Все получают заграничные визы, а Гук, верблюд, нежданно-негаданно объявлен «лицом нежелательным». Идет Гук в полицейское управление, а ему говорят, ничего мол не поделаешь, возвращайся-ка где живешь, в оазис, тому, кто объявлен «лицом нежелательным», бесполезно хлопотать о визе. В унынии тащится Гук к местам ушедших лет. А вокруг — родные верблюды и знакомые, и «что случилось», и «не может быть», и «почему именно ты». Направляется делегация в министерство зарубежных сообщений, но следует скандал в доме заскорузлых чиновников: «Невиданное дело… Немедленно возвращайтесь в оазис… Будет проведено расследование».

Гук в оазисе щиплет травку день, щиплет другой. Все верблюды перешли границу, а Гук все ждет и ждет. Так прошло лето, прошла осень. Тогда Гук опять идет в город. Располагается на одной пустой площади. То и дело фотографируется с туристами, дает интервью. Мнимый престиж Гука на площади. А он-то решает, что день настал и шагает вперед, но у заставы все кончается — ведь он объявлен «лицом нежелательным». Гук опускает голову, лижет редкие травинки на площади. Однажды о нем упоминают по радио, и он, счастливый, бежит в полицейское управление. Там его опять объявляют «лицом нежелательным». Гук возвращается в оазис и ложится. Пощипывает вяло травку, а потом утыкается носом в песок. Медленно закрывает глаза — вслед за садящимся солнцем. Под его ноздрею вздрагивает пузырик — чуть дольше, чем он сам.

МУКИ СЛУЖЕБНЫЕ

Моя верная секретарша из тех людей, что выполняют свой долг «бук-ва-ли-сти-чес-ки», а это, как известно, значит вдаваться в крайности, оккупировать территории, запускать пятерню в стакан с молоком, чтобы вытащить один несчастный волосок.

Моя верная секретарша вершит или хотела бы вершить абсолютно всем в моем кабинете. Мы проводим дни, доброжелательно сражаясь за распределение прав и обязанностей, мило обмениваясь колкостями, убегая и возвращаясь, подлавливая друг друга и великодушно прощая. У нее хватает времени решительно на все, она не только старается утвердить свое господство в кабинете, но и с великой дотошностью относится к своей работе. Например, к словам. Не проходит дня, чтобы она не полировала их, не чистила, не раскладывала бы по полочкам, не готовила и не драила для обычного употребления. Если у меня при диктовке с языка срывается какой-либо предосудительный эпитет — ибо все эпитеты такого рода рождаются без участия моей секретарши, некоторым образом мною самим, — она, подняв карандаш, на лету настигает его и убивает, не давая слиться с фразой и выжить, — случайно или по привычке. Если дать ей волю, если бы в эту секунду дать ей волю, она вышвырнула бы в ярости всю мою писанину в корзинку. Она полна такой решимости заставить меня жить правильно, что любой мой шаг не по струнке ввергает ее в тихую ярость — ушки на макушке, хвост трубой, дрожь в конечностях, как у пойнтера на стойке. Приходится изворачиваться и, делая вид, что редактируешь какой-нибудь доклад, пополнять некоторые листочки розовой или зеленой бумаги словами, которые мне нравятся, — с их игрой, с их выкрутасами и бравыми наскоками.

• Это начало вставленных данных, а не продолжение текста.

/-- A write of RTE_BIND_CMD; START while BUSY is refused. -/
def wrBindCmd (w : Wr) (s : State) : State :=
  if w.sets F.RTE_BIND_CMD_START ∧ s.bit F.RTE_BIND_CMD_BUSY then s.refuse R.RTE_BIND_CMD.addr w.mid w.size
  else
    let s := s.writeReg R.RTE_BIND_CMD w
    if !w.sets F.RTE_BIND_CMD_START then s
    else match s.get F.RTE_BIND_CMD_OP with
      | 1 => bindStart (s.put F.RTE_BIND_CMD_BUSY 1) (bindReq s) true
      | 2 => unbindStart s
      | 3 => setRpid s
      | _ => s

/-- A full write of RTE_BIND_CMD with START and an OP. -/
def bindCmd (mid : Nat) (v : Word) (op : Nat) : Wr := wrFull mid true (bitsPut (bitsPut v 63 63 1) 61 60 op)

/-- BIND (R42, R159): a write of RTE_BIND_CMD with OP 1, or the next initial binding of the image. -/
def execBind (mid : Mid) (v : Option Word) (s : State) : Host.Outcome State Fault Refusal :=
  .next (
    match v with
    | some v => wrBindCmd (bindCmd mid v 1) s
    | none =>
      match initNext s with
      | none => s
      | some b =>
        let s := s.modRte fun x => { x with initial := x.initial.erase b }
        if s.get (F.PORT_CFG_ROLE b.port) = 3 then bindHeld s (initReq b) else bindStart s (initReq b) false)

/-- The waiting bind of entry n. -/
def bindWaiting (s : State) (n : Nat) : Option BindOp := s.rte.binds.find? fun b => b.n == n

/-- A waiting bind ends. -/
def bindDrop (s : State) (n : Nat) : State := s.modRte fun x => { x with binds := x.binds.filter fun b => b.n != n }

/-- LD_ALLOCATION_CONFIRM (R158, R159). -/
def execLdAllocationConfirm (n : Fin 1024) (ok : Bool) (s : State) : Host.Outcome State Fault Refusal :=
  .next (
    match bindWaiting s n with
    | none => s
    | some b =>
      let s := bindDrop s n
      if !ok then bindEnd s b.cmd 8
      else if !linkReady s (bindWordGet b.entry (F.RTE_BIND_PORT 0)) then bindEnd s b.cmd 3
      else bindFinish s n b.entry b.cmd)

/-- LD_ALLOCATION_TIMEOUT (R158). -/
def execLdAllocationTimeout (n : Fin 1024) (s : State) : Host.Outcome State Fault Refusal :=
  .next (
    match bindWaiting s n with
    | none => s
    | some b => bindEnd (bindDrop s n) b.cmd 8)

def execUnbind (mid : Mid) (v : Word) (s : State) : Host.Outcome State Fault Refusal :=
  .next (wrBindCmd (bindCmd mid v 2) s)

def execSetRpid (mid : Mid) (v : Word) (s : State) : Host.Outcome State Fault Refusal :=
  .next (wrBindCmd (bindCmd mid v 3) s)

/-- The unbind in progress of entry n past its step 3. -/
def unbindOf (s : State) (n : Nat) : Option UnbindOp :=
  if s.rte.cut.contains n then s.rte.unbinds.find? fun u => u.n == n else none

/-- UNBIND_DRAIN_END (R161 step 6). -/
def execUnbindDrainEnd (n : Fin 1024) (s : State) : Host.Outcome State Fault Refusal :=
  .next (
    match unbindOf s n with
    | some u => if s.get (F.RTE_BIND_OUT_OUTSTANDING n) = 0 then unbindFree s n u.result else s
    | none => s)

/-- The completion of a request of a binding that is freed, as R153 gives it. -/
def drainAnswer (s : State) (x : Sent) : State :=
  let s := { sentDone s x with rte := { (sentDone s x).rte with late := (sentDone s x).rte.late ++ [(x.port, x.q.tag)] } }
  if x.q.cls == .mReq && (x.q.op == .mRd || x.q.op == .mRdData) then answer s x.q (poisonReply x.q)
  else if x.q.cls == .mReq || x.q.cls == .mRwD then answer s x.q (reply x.q .sNdr .cmp 0 false)
  else answer s x.q (reply x.q .ioCpl .cpl 1 false)

/-- UNBIND_DRAIN_TIMEOUT (R161 step 5). -/
def execUnbindDrainTimeout (n : Fin 1024) (s : State) : Host.Outcome State Fault Refusal :=
  .next (
    match unbindOf s n with
    | some u =>
      if s.get (F.RTE_BIND_OUT_OUTSTANDING n) = 0 then unbindFree s n u.result
      else unbindFree ((s.rte.sent.filter fun x => x.bind == some n.val).foldl drainAnswer s) n 0xA
    | none => s)

/-- MANAGED_UNBIND_TIMEOUT (R161): the unbind goes on as a surprise unbind. -/
def execManagedUnbindTimeout (n : Fin 1024) (s : State) : Host.Outcome State Fault Refusal :=
  .next (
    if (s.rte.unbinds.any fun u => u.n == n && u.managed) && !s.rte.cut.contains n.val then
      unbindCut (s.modRte fun x => { x with
        unbinds := x.unbinds.map fun u => if u.n = n.val then { u with result := 0xB } else u }) n true
    else s)

/-! ## Windows (R166 to R168) -/

/-- Does the Millrace hold a packet translated under version ver of VCS v? -/
def winHeld (s : State) (v ver : Nat) : Bool :=
  let w := some (v, ver)
  (s.mill.queues.any fun x => x.2.any fun y => y.pkt.win == w && !y.lost) || (s.mill.staged.any fun x => x.pkt.win == w)
  || (s.mill.chains.any fun x => x.2.any fun pg => pg.any fun q => q.win == w)
  || (s.mill.presented.any fun x => x.pkt.win == w)

/-- A commit (R167). -/
def winCommit (s : State) : State :=
  let v := s.get F.RTE_WIN_COMMIT_VCS
  let old := s.get (F.RTE_VCS_TBL_WIN_VERSION v)
  let l : WinLatch := ⟨s.get (F.RTE_VCS_TBL_WIN_FIRST v), min 16384 (s.get (F.RTE_VCS_TBL_WIN_COUNT v))⟩
  let s := s.modRte fun x => { x with win := tput {} x.win v l }
  let s := (s.put (F.RTE_VCS_TBL_WIN_ACTIVE v) (1 - s.get (F.RTE_VCS_TBL_WIN_ACTIVE v))).put
    (F.RTE_VCS_TBL_WIN_VERSION v) ((old + 1) % 256)
  if s.bit F.RTE_WIN_COMMIT_DRAIN && winHeld s v old then
    { s.put F.RTE_WIN_COMMIT_BUSY 1 with rte := { s.rte with drain := some (v, old) } }
  else s.put F.MGT_DONE_RTE_WIN 1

Моя верная секретарша меж тем наводит порядок в бумагах, на вид равнодушная, но всегда готовая к броску. Посредине одного стиха, который рождался, бедняга, такой довольный самим собою, я вдруг слышу ее жуткое повизгивание и мой карандаш сам по себе начинает рваться к вредным словам, спешно вымарывает их, устраняет странное, вычищает нечистое, придает им блеск и красоту, и оставшееся звучит, возможно, очень хорошо, но только… эта вот тоска, этот скверный привкус во рту, эта ...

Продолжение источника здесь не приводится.